In this paper, we gave a formal definition for a primitive called PPE. This primitive allows a company to delegate computations on a secret polynomial for users in a verifiable way. In essence, the user sends x and receives y from the server along with a proof of \(y = f(x)\); even though he does not know the polynomial f. We proposed a security model of indistinguishability against chosen function attack (\(\textsf {IND}\text {-}\textsf {CFA}\)) and we built a PPE scheme called \(\mathsf {PIPE}\) which is secure in this model. We proved that another scheme called \(\mathsf {PolyCommit_{Ped}}\) [KZG10] is \(\textsf {IND}\text {-}\textsf {CFA}\)-secure, and we compared it with \(\mathsf {PIPE}\).
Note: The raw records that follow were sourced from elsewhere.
-- ==== Sys2Proof/Decode.lean ====
section
/-! DEFINITION. Decoding an instruction word (30_encoding.md R60 to R72), total on every word and every list of bytes, and the
encoder written from the same tables. -/

namespace Sys2Proof

/-! ## Fields of a word (R60, R62) -/

/-- `d0 = op[15:12]`, the top nibble (R60). -/
def topNibble (op : Word) : BitVec 4 := op.extractLsb' 12 4

/-- `op[11:8]` (R62). -/
def nibbleX (op : Word) : BitVec 4 := op.extractLsb' 8 4

/-- `op[7:4]` (R62). -/
def nibbleY (op : Word) : BitVec 4 := op.extractLsb' 4 4

/-- `d3 = op[3:0]`, the low nibble (R60, R62). -/
def nibbleN (op : Word) : BitVec 4 := op.extractLsb' 0 4

/-- The register a 4-bit field selects (R11). -/
def regOfNibble (k : BitVec 4) : Reg := k.toFin

/-- The field value that selects a register (R11). -/
def nibbleOfReg (r : Reg) : BitVec 4 := BitVec.ofFin r

/-- The field `x` (R62). -/
def fieldX (op : Word) : Reg := regOfNibble (nibbleX op)

/-- The field `y` (R62). -/
def fieldY (op : Word) : Reg := regOfNibble (nibbleY op)

/-- The field `n`, a count (R62). -/
def fieldN (op : Word) : Nat := (nibbleN op).toNat

/-- The field `nn`, `op[7:0]` (R62). -/
def fieldNn (op : Word) : Byte := op.extractLsb' 0 8

/-- The field `nnn`, `op[11:0]` (R62). -/
def fieldNnn (op : Word) : Addr := op.extractLsb' 0 12

/-! ## Decode (R64 to R72) -/

/-- What a word decodes to: a recognised instruction, or `Unknown` with the raw word (R64, R65). -/
inductive Decoded where
  | recognised (i : Instr)
  | unknown (op : Word)
deriving DecidableEq, Repr

/-- The instruction, where the word is recognised. -/
def Decoded.instr? : Decoded → Option Instr
  | .recognised i => some i
  | .unknown _ => none

/-- The kind of a decoded word (R64). -/
def Decoded.kind : Decoded → Kind
  | .recognised i => i.kind
  | .unknown _ => .unknown

/-- Top nibble 0: the whole word decides (R67). -/
def decode0 (op : Word) : Decoded :=
  if op = 0x00E0#16 then .recognised .cls
  else if op = 0x00EE#16 then .recognised .ret
  else .unknown op

/-- Top nibble 8: the low nibble selects (R68). -/
def decode8 (op : Word) : Decoded :=
  match nibbleN op with
  | 0x0#4 => .recognised (.ldVxVy (fieldX op) (fieldY op))
  | 0x1#4 => .recognised (.orVxVy (fieldX op) (fieldY op))
  | 0x2#4 => .recognised (.andVxVy (fieldX op) (fieldY op))
  | 0x3#4 => .recognised (.xorVxVy (fieldX op) (fieldY op))
  | 0x4#4 => .recognised (.addVxVy (fieldX op) (fieldY op))
  | 0x5#4 => .recognised (.subVxVy (fieldX op) (fieldY op))
  | 0x6#4 => .recognised (.shrVxVy (fieldX op) (fieldY op))
  | 0x7#4 => .recognised (.subnVxVy (fieldX op) (fieldY op))
  | 0xE#4 => .recognised (.shlVxVy (fieldX op) (fieldY op))
  | _ => .unknown op

/-- Top nibble E: the low byte selects, `x` is free (R69). -/
def decodeE (op : Word) : Decoded :=
  match fieldNn op with
  | 0x9E#8 => .recognised (.skp (fieldX op))
  | 0xA1#8 => .recognised (.sknp (fieldX op))
  | _ => .unknown op

/-- Top nibble F: the low byte selects, `x` is free (R69). -/
def decodeF (op : Word) : Decoded :=
  match fieldNn op with
  | 0x07#8 => .recognised (.ldVxDt (fieldX op))
  | 0x0A#8 => .recognised (.ldVxK (fieldX op))
  | 0x15#8 => .recognised (.ldDtVx (fieldX op))
  | 0x18#8 => .recognised (.ldStVx (fieldX op))
  | 0x1E#8 => .recognised (.addIVx (fieldX op))
  | 0x29#8 => .recognised (.ldFVx (fieldX op))
  | 0x33#8 => .recognised (.ldBVx (fieldX op))
  | 0x55#8 => .recognised (.ldMemVx (fieldX op))
  | 0x65#8 => .recognised (.ldVxMem (fieldX op))
  | _ => .unknown op

/-- Decode of a word: the top nibble first, then the selector of the ambiguous families 0, 8, E, F (R65). Under 5 and 9 the
low nibble is ignored (R71). -/
def decodeWord (op : Word) : Decoded :=
  match topNibble op with
  | 0x0#4 => decode0 op
  | 0x1#4 => .recognised (.jp (fieldNnn op))
  | 0x2#4 => .recognised (.call (fieldNnn op))
  | 0x3#4 => .recognised (.seVxNn (fieldX op) (fieldNn op))
  | 0x4#4 => .recognised (.sneVxNn (fieldX op) (fieldNn op))
  | 0x5#4 => .recognised (.seVxVy (fieldX op) (fieldY op))
  | 0x6#4 => .recognised (.ldVxNn (fieldX op) (fieldNn op))
  | 0x7#4 => .recognised (.addVxNn (fieldX op) (fieldNn op))
  | 0x8#4 => decode8 op
  | 0x9#4 => .recognised (.sneVxVy (fieldX op) (fieldY op))
  | 0xA#4 => .recognised (.ldINnn (fieldNnn op))
  | 0xB#4 => .recognised (.jpV0Nnn (fieldNnn op))
  | 0xC#4 => .recognised (.rndVxNn (fieldX op) (fieldNn op))
  | 0xD#4 => .recognised (.drw (fieldX op) (fieldY op) (fieldN op))
  | 0xE#4 => decodeE op
  | 0xF#4 => decodeF op
  | _ => .unknown op

/-- The word of two consecutive bytes, the byte at the lower address high (R44, R63). -/
def wordOfBytes (hi lo : Byte) : Word := hi ++ lo

/-- The high byte of a word, which lies at the lower address (R44). -/
def highByte (op : Word) : Byte := op.extractLsb' 8 8

/-- The low byte of a word, which lies at the higher address (R44). -/
def lowByte (op : Word) : Byte := op.extractLsb' 0 8

/-- Decode of a byte sequence: it consumes exactly two bytes and gives the rest, whatever the word is (R61); with
fewer than two bytes there is no word to decode. -/
def decodeBytes : List Byte → Option (Decoded × List Byte)
  | hi :: lo :: rest => some (decodeWord (wordOfBytes hi lo), rest)
  | _ => none

/-- The descriptor of R64: the raw word, the kind, and all five operand fields whatever the kind. -/
structure Descriptor where
  op : Word
  kind : Kind
  x : Reg
  y : Reg
  nnn : Addr
  nn : Byte
  n : Nat
deriving DecidableEq, Repr

/-- Decode of a word to its descriptor (R64). -/
def describe (op : Word) : Descriptor :=
  { op := op, kind := (decodeWord op).kind, x := fieldX op, y := fieldY op, nnn := fieldNnn op, nn := fieldNn op,
    n := fieldN op }

/-- The instruction the decoder reads from an instruction of `nbits` bits `w`, numbered as the opcode table numbers
them: one 16-bit word, bit 0 its least significant, every bit above `nbits` 0. The word is laid out as the hardware
stores it, high byte first, and given to `decodeBytes`. -/
def decodeTableWord (nbits w : Nat) : Option Instr :=
  match decodeBytes [highByte (BitVec.ofNat 16 (w % 2 ^ nbits)), lowByte (BitVec.ofNat 16 (w % 2 ^ nbits))] with
  | some (d, _) => d.instr?
  | none => none

/-! ## Encode (R62, R66) -/

/-- Format `A`: `d0 nnn`. -/
def formatA (d0 : BitVec 4) (nnn : Addr) : Word := d0 ++ nnn

/-- Formats `XK` and `XS`: `d0 x nn`, where in `XS` the low byte is the selector. -/
def formatXK (d0 : BitVec 4) (x : Reg) (nn : Byte) : Word := d0 ++ nibbleOfReg x ++ nn

/-- Formats `XY`, `XYS` and `XYN`: `d0 x y d3`, where `d3` is ignored (0 in the canonical encoding, R71), a selector, or
the height. -/
def formatXYN (d0 : BitVec 4) (x y : Reg) (d3 : BitVec 4) : Word := d0 ++ nibbleOfReg x ++ nibbleOfReg y ++ d3

/-- The canonical word of an instruction (R66, R71). -/
def encode : Instr → Word
  | .cls => 0x00E0#16
  | .ret => 0x00EE#16
  | .jp nnn => formatA 0x1#4 nnn
  | .call nnn => formatA 0x2#4 nnn
  | .seVxNn x nn => formatXK 0x3#4 x nn
  | .sneVxNn x nn => formatXK 0x4#4 x nn
  | .seVxVy x y => formatXYN 0x5#4 x y 0x0#4
  | .ldVxNn x nn => formatXK 0x6#4 x nn
  | .addVxNn x nn => formatXK 0x7#4 x nn
  | .ldVxVy x y => formatXYN 0x8#4 x y 0x0#4
  | .orVxVy x y => formatXYN 0x8#4 x y 0x1#4
  | .andVxVy x y => formatXYN 0x8#4 x y 0x2#4
  | .xorVxVy x y => formatXYN 0x8#4 x y 0x3#4
  | .addVxVy x y => formatXYN 0x8#4 x y 0x4#4
  | .subVxVy x y => formatXYN 0x8#4 x y 0x5#4
  | .shrVxVy x y => formatXYN 0x8#4 x y 0x6#4
  | .subnVxVy x y => formatXYN 0x8#4 x y 0x7#4
  | .shlVxVy x y => formatXYN 0x8#4 x y 0xE#4
  | .sneVxVy x y => formatXYN 0x9#4 x y 0x0#4
  | .ldINnn nnn => formatA 0xA#4 nnn
  | .jpV0Nnn nnn => formatA 0xB#4 nnn
  | .rndVxNn x nn => formatXK 0xC#4 x nn
  | .drw x y n => formatXYN 0xD#4 x y (BitVec.ofNat 4 n)
  | .skp x => formatXK 0xE#4 x 0x9E#8
  | .sknp x => formatXK 0xE#4 x 0xA1#8
  | .ldVxDt x => formatXK 0xF#4 x 0x07#8
  | .ldVxK x => formatXK 0xF#4 x 0x0A#8
  | .ldDtVx x => formatXK 0xF#4 x 0x15#8
  | .ldStVx x => formatXK 0xF#4 x 0x18#8
  | .addIVx x => formatXK 0xF#4 x 0x1E#8
  | .ldFVx x => formatXK 0xF#4 x 0x29#8
  | .ldBVx x => formatXK 0xF#4 x 0x33#8
  | .ldMemVx x => formatXK 0xF#4 x 0x55#8
  | .ldVxMem x => formatXK 0xF#4 x 0x65#8

/-- The two bytes of an instruction as memory holds them (R44). -/
def encodeBytes (i : Instr) : List Byte := [highByte (encode i), lowByte (encode i)]

/-! ## The opcode table of R66, as data -/

/-- A row of R66: a word has the form of the row exactly when `op & mask == pattern`. -/
structure OpcodeRow where
  kind : Kind
  pattern : Word
  mask : Word
deriving DecidableEq, Repr

/-- A word has the form of a row (R66). -/
def OpcodeRow.fits (r : OpcodeRow) (op : Word) : Bool := op &&& r.mask == r.pattern

/-- The rows of R66 under top nibbles 0 to 7. -/
def opcodeRowsLow : List OpcodeRow :=
  [⟨.clearDisplay, 0x00E0#16, 0xFFFF#16⟩, ⟨.returnFromSubroutine, 0x00EE#16, 0xFFFF#16⟩,
    ⟨.jump, 0x1000#16, 0xF000#16⟩, ⟨.callSubroutine, 0x2000#16, 0xF000#16⟩,
    ⟨.skipIfEqualImmediate, 0x3000#16, 0xF000#16⟩, ⟨.skipIfNotEqualImmediate, 0x4000#16, 0xF000#16⟩,
    ⟨.skipIfRegistersEqual, 0x5000#16, 0xF000#16⟩, ⟨.loadImmediate, 0x6000#16, 0xF000#16⟩,
    ⟨.addImmediate, 0x7000#16, 0xF000#16⟩]

/-- The rows of R66 under top nibbles 8 to D. -/
def opcodeRowsMiddle : List OpcodeRow :=
  [⟨.assign, 0x8000#16, 0xF00F#16⟩, ⟨.or_, 0x8001#16, 0xF00F#16⟩,
    ⟨.and_, 0x8002#16, 0xF00F#16⟩, ⟨.xor, 0x8003#16, 0xF00F#16⟩,
    ⟨.add, 0x8004#16, 0xF00F#16⟩, ⟨.sub, 0x8005#16, 0xF00F#16⟩,
    ⟨.shiftRight, 0x8006#16, 0xF00F#16⟩, ⟨.subReverse, 0x8007#16, 0xF00F#16⟩,
    ⟨.shiftLeft, 0x800E#16, 0xF00F#16⟩, ⟨.skipIfRegistersNotEqual, 0x9000#16, 0xF000#16⟩,
    ⟨.loadIndex, 0xA000#16, 0xF000#16⟩, ⟨.jumpPlusV0, 0xB000#16, 0xF000#16⟩,
    ⟨.loadRandomMasked, 0xC000#16, 0xF000#16⟩, ⟨.drawSprite, 0xD000#16, 0xF000#16⟩]

/-- The rows of R66 under top nibbles E and F. -/
def opcodeRowsHigh : List OpcodeRow :=
  [⟨.skipIfKeyPressed, 0xE09E#16, 0xF0FF#16⟩, ⟨.skipIfKeyNotPressed, 0xE0A1#16, 0xF0FF#16⟩,
    ⟨.getDelay, 0xF007#16, 0xF0FF#16⟩, ⟨.waitForKey, 0xF00A#16, 0xF0FF#16⟩,
    ⟨.setDelay, 0xF015#16, 0xF0FF#16⟩, ⟨.setSound, 0xF018#16, 0xF0FF#16⟩,
    ⟨.addToIndex, 0xF01E#16, 0xF0FF#16⟩, ⟨.loadFontAddress, 0xF029#16, 0xF0FF#16⟩,
    ⟨.storeBcd, 0xF033#16, 0xF0FF#16⟩, ⟨.saveRegisters, 0xF055#16, 0xF0FF#16⟩,
    ⟨.loadRegisters, 0xF065#16, 0xF0FF#16⟩]

/-- The opcode table of R66: 34 rows. -/
def opcodeTable : List OpcodeRow := opcodeRowsLow ++ (opcodeRowsMiddle ++ opcodeRowsHigh)

end Sys2Proof
end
Moreover, we exhibited a critical flaw in two papers which proposed schemes tackling the same problem. In the future, we aim at designing a scheme that is pairing free and that uses constant size verification keys. Another possible extension is to add practical privacy mechanism to protect the data sent by the users.